▶ _What is required_
Going line by line through the listing below, count those with the string "readPath" and answer with the number alone.

▶ _Data extracts_
-- ==== Sys2Proof/Tests/Slice0.lean ====
section
/-! SUPPORT. Tests of the model: terms that `wellFormed` refuses, check values of the two cyclic codes, and for every
statement with hypotheses a state and operands that meet them. -/

set_option maxRecDepth 100000

namespace Sys2Proof.Tests

open Sys2Proof.Machine

/-! ## Terms that are not well-formed -/

theorem test_illFormed_recordEnd : (Instr.hostRecordEnd (.request 256 [])).wellFormed = false ∧
    (Instr.hostRecordEnd (.send 256 [])).wellFormed = false ∧
    (Instr.hostRecordEnd (.request 0 (List.replicate 1023 0#8))).wellFormed = false ∧
    (Instr.hostRecordEnd (.send 0 (List.replicate 1023 0#8))).wellFormed = false := by decide

theorem test_illFormed_unknownRequest : (Instr.unknownRequest 256 0 []).wellFormed = false ∧
    (Instr.unknownRequest 0 256 []).wellFormed = false ∧ (Instr.unknownRequest 0 1 []).wellFormed = false ∧
    (Instr.unknownRequest 0 22 []).wellFormed = false ∧
    (Instr.unknownRequest 0 23 (List.replicate 1022 0#8)).wellFormed = false := by decide

theorem test_illFormed_send : (Instr.send 256 0 1 0 []).wellFormed = false ∧
    (Instr.send 0 65536 1 0 []).wellFormed = false ∧ (Instr.send 0 0 256 0 []).wellFormed = false ∧
    (Instr.send 0 0 1 65536 []).wellFormed = false ∧
    (Instr.send 0 0 1 1018 (List.replicate 1018 0#8)).wellFormed = false := by decide

theorem test_illFormed_openArgs : (Instr.openConv 256 ⟨0, [0], none, none, none, none⟩).wellFormed = false ∧
    (Instr.openConv 0 ⟨256, [0], none, none, none, none⟩).wellFormed = false ∧
    (Instr.openConv 0 ⟨0, [256], none, none, none, none⟩).wellFormed = false ∧
    (Instr.openConv 0 ⟨0, List.replicate 256 0, none, none, none, none⟩).wellFormed = false ∧
    (Instr.openConv 0 ⟨0, [0], some 256, none, none, none⟩).wellFormed = false ∧
    (Instr.openConv 0 ⟨0, [0], none, some 65536, none, none⟩).wellFormed = false ∧
    (Instr.openConv 0 ⟨0, [0], none, none, some 256, none⟩).wellFormed = false ∧
    (Instr.openConv 0 ⟨0, [0], none, none, none, some 65536⟩).wellFormed = false := by decide

theorem test_illFormed_conversationRequests : (Instr.closeGraceful 256 0).wellFormed = false ∧
    (Instr.closeGraceful 0 65536).wellFormed = false ∧ (Instr.closeAbort 256 0).wellFormed = false ∧
    (Instr.closeAbort 0 65536).wellFormed = false ∧ (Instr.hold 256 0 0).wellFormed = false ∧
    (Instr.hold 0 65536 0).wellFormed = false ∧ (Instr.hold 0 0 65536).wellFormed = false ∧
    (Instr.release 256 0).wellFormed = false ∧ (Instr.release 0 65536).wellFormed = false ∧
    (Instr.shift 256 0 none).wellFormed = false ∧ (Instr.shift 0 65536 none).wellFormed = false ∧
    (Instr.shift 0 0 (some 256)).wellFormed = false ∧ (Instr.restage 256 0 []).wellFormed = false ∧
    (Instr.restage 0 65536 []).wellFormed = false ∧ (Instr.restage 0 0 [256]).wellFormed = false ∧
    (Instr.clearReturned 256 0 0).wellFormed = false ∧ (Instr.clearReturned 0 65536 0).wellFormed = false ∧
    (Instr.clearReturned 0 0 4294967296).wellFormed = false := by decide

theorem test_illFormed_readingRequests : (Instr.readConversation 256 0).wellFormed = false ∧
    (Instr.readConversation 0 65536).wellFormed = false ∧ (Instr.readJournal 256 0).wellFormed = false ∧
    (Instr.readJournal 0 65536).wellFormed = false ∧ (Instr.scan 256 0 1 1 [2]).wellFormed = false ∧
    (Instr.scan 0 65536 1 1 [2]).wellFormed = false ∧ (Instr.scan 0 0 256 1 [2]).wellFormed = false ∧
    (Instr.scan 0 0 1 256 [2]).wellFormed = false ∧ (Instr.scan 0 0 1 1 [256]).wellFormed = false ∧
    (Instr.scan 0 0 1 1 [2, 2]).wellFormed = false ∧ (Instr.readPeer 256 0).wellFormed = false ∧
    (Instr.readPeer 0 256).wellFormed = false ∧ (Instr.readPath 256 0).wellFormed = false ∧
    (Instr.readPath 0 256).wellFormed = false ∧ (Instr.readStation 256).wellFormed = false := by decide

theorem test_illFormed_addPeerArgs :
    (Instr.addPeer 256 ⟨1, PerPath.all none, none, none, none, none, none, none⟩).wellFormed = false ∧
    (Instr.addPeer 0 ⟨65536, PerPath.all none, none, none, none, none, none, none⟩).wellFormed = false ∧
    (Instr.addPeer 0 ⟨1, PerPath.all none, some 256, none, none, none, none, none⟩).wellFormed = false ∧
    (Instr.addPeer 0 ⟨1, PerPath.all none, none, some [256], none, none, none, none⟩).wellFormed = false ∧
    (Instr.addPeer 0 ⟨1, PerPath.all none, none, none, some 256, none, none, none⟩).wellFormed = false ∧
    (Instr.addPeer 0 ⟨1, PerPath.all none, none, none, none, some 65536, none, none⟩).wellFormed = false ∧
    (Instr.addPeer 0 ⟨1, PerPath.all none, none, none, none, none, some 256, none⟩).wellFormed = false ∧
    (Instr.addPeer 0 ⟨1, PerPath.all none, none, none, none, none, none, some 65536⟩).wellFormed = false := by decide

theorem test_illFormed_pathRequests : (Instr.removePeer 256 0).wellFormed = false ∧
    (Instr.removePeer 0 256).wellFormed = false ∧ (Instr.quench 256 0).wellFormed = false ∧
    (Instr.quench 0 256).wellFormed = false ∧ (Instr.revive 256 0).wellFormed = false ∧
    (Instr.revive 0 256).wellFormed = false ∧ (Instr.drain 256 0).wellFormed = false ∧
    (Instr.drain 0 256).wellFormed = false ∧
    (Instr.setPath 256 0 ⟨none, none, none, none, none, none, none, none, none⟩).wellFormed = false ∧
    (Instr.setPath 0 256 ⟨none, none, none, none, none, none, none, none, none⟩).wellFormed = false := by decide

theorem test_illFormed_setPathArgs :
    (Instr.setPath 0 0 ⟨some 65536, none, none, none, none, none, none, none, none⟩).wellFormed = false ∧
    (Instr.setPath 0 0 ⟨none, some 256, none, none, none, none, none, none, none⟩).wellFormed = false ∧
    (Instr.setPath 0 0 ⟨none, none, some 256, none, none, none, none, none, none⟩).wellFormed = false ∧
    (Instr.setPath 0 0 ⟨none, none, none, some 65536, none, none, none, none, none⟩).wellFormed = false ∧
    (Instr.setPath 0 0 ⟨none, none, none, none, some 65536, none, none, none, none⟩).wellFormed = false ∧
    (Instr.setPath 0 0 ⟨none, none, none, none, none, some 256, none, none, none⟩).wellFormed = false ∧
    (Instr.setPath 0 0 ⟨none, none, none, none, none, none, some [1, 1], none, none⟩).wellFormed = false ∧
    (Instr.setPath 0 0 ⟨none, none, none, none, none, none, none, some [2, 2], none⟩).wellFormed = false ∧
    (Instr.setPath 0 0 ⟨none, none, none, none, none, none, none, none, some 256⟩).wellFormed = false := by decide

theorem test_illFormed_stationRequests :
    (Instr.setStation 256 ⟨none, none, none, none, none⟩).wellFormed = false ∧
    (Instr.setStation 0 ⟨some 65536, none, none, none, none⟩).wellFormed = false ∧
    (Instr.setStation 0 ⟨none, some 65536, none, none, none⟩).wellFormed = false ∧
    (Instr.setStation 0 ⟨none, none, some 65536, none, none⟩).wellFormed = false ∧
    (Instr.setStation 0 ⟨none, none, none, some 65536, none⟩).wellFormed = false ∧
    (Instr.setStation 0 ⟨none, none, none, none, some 65536⟩).wellFormed = false ∧
    (Instr.setNoticeMask 256 []).wellFormed = false ∧ (Instr.setNoticeMask 0 [1, 1]).wellFormed = false ∧
    (Instr.restartCold 256).wellFormed = false ∧ (Instr.restartWarm 256).wellFormed = false ∧
    (Instr.emptyRequestBody 256).wellFormed = false := by decide

/-- A received frame's head to port P0 of node 5 from node 9. -/
def head (src dst shift : Nat) : RxHead := ⟨0x0A0000000005#48, 0x0A0000000009#48, 0x88B5, 9, 5, src, dst, shift⟩

theorem test_illFormed_rxHead : (Instr.openReceived .p0 { head 0 0 0 with etherType := 65536 }).wellFormed = false ∧
    (Instr.openReceived .p0 { head 0 0 0 with srcNode := 65536 }).wellFormed = false ∧
    (Instr.openReceived .p0 { head 0 0 0 with dstNode := 65536 }).wellFormed = false ∧
    (Instr.openReceived .p0 (head 65536 0 0)).wellFormed = false ∧
    (Instr.openReceived .p0 (head 0 65536 0)).wellFormed = false ∧
    (Instr.openReceived .p0 (head 0 0 4294967296)).wellFormed = false := by decide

▶ _Solution_
2